--- DATA FOR ANALYSIS Enclosed Below ---
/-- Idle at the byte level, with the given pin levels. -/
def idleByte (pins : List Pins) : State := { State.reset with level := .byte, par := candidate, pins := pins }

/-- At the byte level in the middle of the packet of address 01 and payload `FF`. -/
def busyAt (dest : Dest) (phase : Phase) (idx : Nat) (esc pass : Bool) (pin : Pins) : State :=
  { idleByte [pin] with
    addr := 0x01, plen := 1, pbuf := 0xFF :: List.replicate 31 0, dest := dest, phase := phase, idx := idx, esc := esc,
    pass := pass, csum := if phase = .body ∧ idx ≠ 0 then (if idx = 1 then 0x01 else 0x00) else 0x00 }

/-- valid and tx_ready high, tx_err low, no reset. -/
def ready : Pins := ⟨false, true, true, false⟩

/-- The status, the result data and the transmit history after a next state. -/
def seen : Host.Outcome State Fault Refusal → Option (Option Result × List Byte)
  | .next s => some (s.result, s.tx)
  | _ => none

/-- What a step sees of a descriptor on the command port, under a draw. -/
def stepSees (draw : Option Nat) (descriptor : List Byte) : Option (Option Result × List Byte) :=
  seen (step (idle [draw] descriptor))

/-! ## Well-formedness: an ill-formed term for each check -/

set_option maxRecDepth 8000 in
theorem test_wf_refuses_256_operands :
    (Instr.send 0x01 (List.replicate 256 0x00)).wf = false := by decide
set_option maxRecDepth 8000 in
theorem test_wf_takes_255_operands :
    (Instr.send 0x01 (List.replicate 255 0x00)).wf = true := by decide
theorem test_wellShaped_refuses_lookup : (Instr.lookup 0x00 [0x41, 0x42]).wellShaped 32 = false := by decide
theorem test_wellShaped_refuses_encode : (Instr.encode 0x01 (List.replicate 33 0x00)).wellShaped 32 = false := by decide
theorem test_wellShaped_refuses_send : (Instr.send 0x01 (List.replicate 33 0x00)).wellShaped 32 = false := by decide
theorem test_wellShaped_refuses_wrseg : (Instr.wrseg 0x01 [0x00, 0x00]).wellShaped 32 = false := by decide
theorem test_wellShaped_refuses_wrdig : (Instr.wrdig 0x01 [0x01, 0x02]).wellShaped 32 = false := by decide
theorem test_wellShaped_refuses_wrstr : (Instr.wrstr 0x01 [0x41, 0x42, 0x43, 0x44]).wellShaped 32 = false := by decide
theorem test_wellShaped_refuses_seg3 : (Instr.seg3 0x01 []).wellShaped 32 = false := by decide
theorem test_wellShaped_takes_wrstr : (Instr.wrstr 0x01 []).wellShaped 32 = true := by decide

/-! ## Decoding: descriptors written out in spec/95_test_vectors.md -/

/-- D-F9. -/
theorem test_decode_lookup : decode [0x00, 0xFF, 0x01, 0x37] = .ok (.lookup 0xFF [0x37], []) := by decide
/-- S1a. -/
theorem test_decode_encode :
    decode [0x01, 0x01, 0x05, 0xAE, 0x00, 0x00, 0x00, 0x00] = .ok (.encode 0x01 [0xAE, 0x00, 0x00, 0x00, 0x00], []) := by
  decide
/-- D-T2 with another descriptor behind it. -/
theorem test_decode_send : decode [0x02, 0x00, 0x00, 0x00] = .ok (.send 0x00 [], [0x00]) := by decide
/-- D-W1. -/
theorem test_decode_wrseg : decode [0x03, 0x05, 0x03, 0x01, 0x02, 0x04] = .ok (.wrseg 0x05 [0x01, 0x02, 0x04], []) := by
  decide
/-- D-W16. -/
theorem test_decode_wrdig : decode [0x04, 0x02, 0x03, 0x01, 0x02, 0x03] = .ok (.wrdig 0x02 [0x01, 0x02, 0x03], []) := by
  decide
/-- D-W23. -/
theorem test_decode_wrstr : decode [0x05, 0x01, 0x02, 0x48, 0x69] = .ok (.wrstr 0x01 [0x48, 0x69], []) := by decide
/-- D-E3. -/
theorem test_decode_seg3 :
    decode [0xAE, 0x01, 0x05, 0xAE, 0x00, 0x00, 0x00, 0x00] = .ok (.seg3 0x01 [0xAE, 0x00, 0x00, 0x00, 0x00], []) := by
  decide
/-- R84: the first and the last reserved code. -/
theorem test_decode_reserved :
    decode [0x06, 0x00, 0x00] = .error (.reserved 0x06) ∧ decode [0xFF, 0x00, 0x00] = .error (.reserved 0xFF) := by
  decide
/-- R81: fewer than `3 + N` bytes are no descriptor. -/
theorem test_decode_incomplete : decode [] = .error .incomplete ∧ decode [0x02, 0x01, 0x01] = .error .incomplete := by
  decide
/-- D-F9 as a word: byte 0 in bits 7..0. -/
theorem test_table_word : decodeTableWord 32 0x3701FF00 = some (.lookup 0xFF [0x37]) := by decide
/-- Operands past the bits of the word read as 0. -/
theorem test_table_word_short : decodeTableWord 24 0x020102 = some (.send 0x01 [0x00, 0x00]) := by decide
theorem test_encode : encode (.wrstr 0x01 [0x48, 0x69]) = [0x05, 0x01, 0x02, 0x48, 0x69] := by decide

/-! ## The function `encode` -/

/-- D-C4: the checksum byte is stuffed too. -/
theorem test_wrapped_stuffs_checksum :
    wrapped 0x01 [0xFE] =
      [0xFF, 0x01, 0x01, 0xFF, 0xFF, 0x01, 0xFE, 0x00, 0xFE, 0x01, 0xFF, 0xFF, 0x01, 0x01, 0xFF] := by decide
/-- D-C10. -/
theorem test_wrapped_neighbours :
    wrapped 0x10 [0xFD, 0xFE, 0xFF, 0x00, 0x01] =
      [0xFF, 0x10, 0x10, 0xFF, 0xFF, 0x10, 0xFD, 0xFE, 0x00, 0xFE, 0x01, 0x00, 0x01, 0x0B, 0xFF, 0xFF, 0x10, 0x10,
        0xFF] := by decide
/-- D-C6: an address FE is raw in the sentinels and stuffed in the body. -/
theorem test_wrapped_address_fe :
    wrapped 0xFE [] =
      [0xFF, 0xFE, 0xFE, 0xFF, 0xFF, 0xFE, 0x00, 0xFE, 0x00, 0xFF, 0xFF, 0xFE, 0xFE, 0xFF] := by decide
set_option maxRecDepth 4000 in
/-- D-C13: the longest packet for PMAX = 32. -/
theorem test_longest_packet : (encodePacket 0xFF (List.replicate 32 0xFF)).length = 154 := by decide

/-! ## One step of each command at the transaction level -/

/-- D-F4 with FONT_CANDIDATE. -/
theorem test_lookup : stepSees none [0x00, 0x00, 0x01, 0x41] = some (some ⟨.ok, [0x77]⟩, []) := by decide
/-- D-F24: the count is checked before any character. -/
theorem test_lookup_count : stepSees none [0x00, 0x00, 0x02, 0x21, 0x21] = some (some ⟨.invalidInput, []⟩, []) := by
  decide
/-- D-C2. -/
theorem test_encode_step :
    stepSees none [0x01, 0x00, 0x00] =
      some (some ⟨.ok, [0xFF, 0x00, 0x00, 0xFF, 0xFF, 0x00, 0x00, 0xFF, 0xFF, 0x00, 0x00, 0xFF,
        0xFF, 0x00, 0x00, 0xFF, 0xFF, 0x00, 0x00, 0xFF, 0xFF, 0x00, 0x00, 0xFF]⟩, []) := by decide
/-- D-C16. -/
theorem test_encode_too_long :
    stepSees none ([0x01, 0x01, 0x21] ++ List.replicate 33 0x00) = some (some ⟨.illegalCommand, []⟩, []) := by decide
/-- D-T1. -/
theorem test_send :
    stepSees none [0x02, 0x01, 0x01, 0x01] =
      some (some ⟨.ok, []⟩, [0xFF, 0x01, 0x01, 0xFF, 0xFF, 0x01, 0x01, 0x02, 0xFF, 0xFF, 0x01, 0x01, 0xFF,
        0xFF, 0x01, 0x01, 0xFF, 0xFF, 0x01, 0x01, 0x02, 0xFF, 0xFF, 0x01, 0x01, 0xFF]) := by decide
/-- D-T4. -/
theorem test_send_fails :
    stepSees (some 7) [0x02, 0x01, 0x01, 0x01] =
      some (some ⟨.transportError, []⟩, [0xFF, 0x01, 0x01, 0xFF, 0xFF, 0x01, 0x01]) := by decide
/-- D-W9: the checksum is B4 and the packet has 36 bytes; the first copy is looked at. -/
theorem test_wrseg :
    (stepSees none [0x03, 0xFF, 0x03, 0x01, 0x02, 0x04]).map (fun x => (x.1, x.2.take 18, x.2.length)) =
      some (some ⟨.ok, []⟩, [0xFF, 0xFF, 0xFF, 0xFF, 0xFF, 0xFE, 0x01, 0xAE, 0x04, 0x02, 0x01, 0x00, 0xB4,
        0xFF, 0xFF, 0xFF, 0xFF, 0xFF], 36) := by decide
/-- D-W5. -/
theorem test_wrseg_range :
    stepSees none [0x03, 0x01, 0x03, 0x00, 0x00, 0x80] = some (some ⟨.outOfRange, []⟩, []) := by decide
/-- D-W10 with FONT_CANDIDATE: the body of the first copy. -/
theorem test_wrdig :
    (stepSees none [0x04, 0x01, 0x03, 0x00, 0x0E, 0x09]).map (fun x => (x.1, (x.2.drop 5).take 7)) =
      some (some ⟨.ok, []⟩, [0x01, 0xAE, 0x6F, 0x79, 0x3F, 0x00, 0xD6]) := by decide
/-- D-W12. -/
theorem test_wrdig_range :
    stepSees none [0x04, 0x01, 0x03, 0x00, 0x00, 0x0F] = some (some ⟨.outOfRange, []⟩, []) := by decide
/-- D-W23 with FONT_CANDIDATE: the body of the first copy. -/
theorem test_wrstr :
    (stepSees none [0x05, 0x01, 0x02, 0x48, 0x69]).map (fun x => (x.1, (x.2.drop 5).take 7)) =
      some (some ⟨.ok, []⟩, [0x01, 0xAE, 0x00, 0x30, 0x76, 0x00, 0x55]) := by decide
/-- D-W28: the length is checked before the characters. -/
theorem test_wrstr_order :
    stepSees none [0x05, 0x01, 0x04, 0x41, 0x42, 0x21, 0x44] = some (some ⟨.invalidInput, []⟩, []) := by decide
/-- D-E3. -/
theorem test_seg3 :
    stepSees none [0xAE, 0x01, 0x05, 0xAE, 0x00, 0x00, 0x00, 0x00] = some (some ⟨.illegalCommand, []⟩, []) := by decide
--- End of Enclosed DATA FOR ANALYSIS ---
## THE PROBLEM
Select every line of the records holding the string "true".

## ANSWER
def ready : Pins := ⟨false, true, true, false⟩
    (Instr.send 0x01 (List.replicate 255 0x00)).wf = true := by decide
theorem test_wellShaped_takes_wrstr : (Instr.wrstr 0x01 []).wellShaped 32 = true := by decide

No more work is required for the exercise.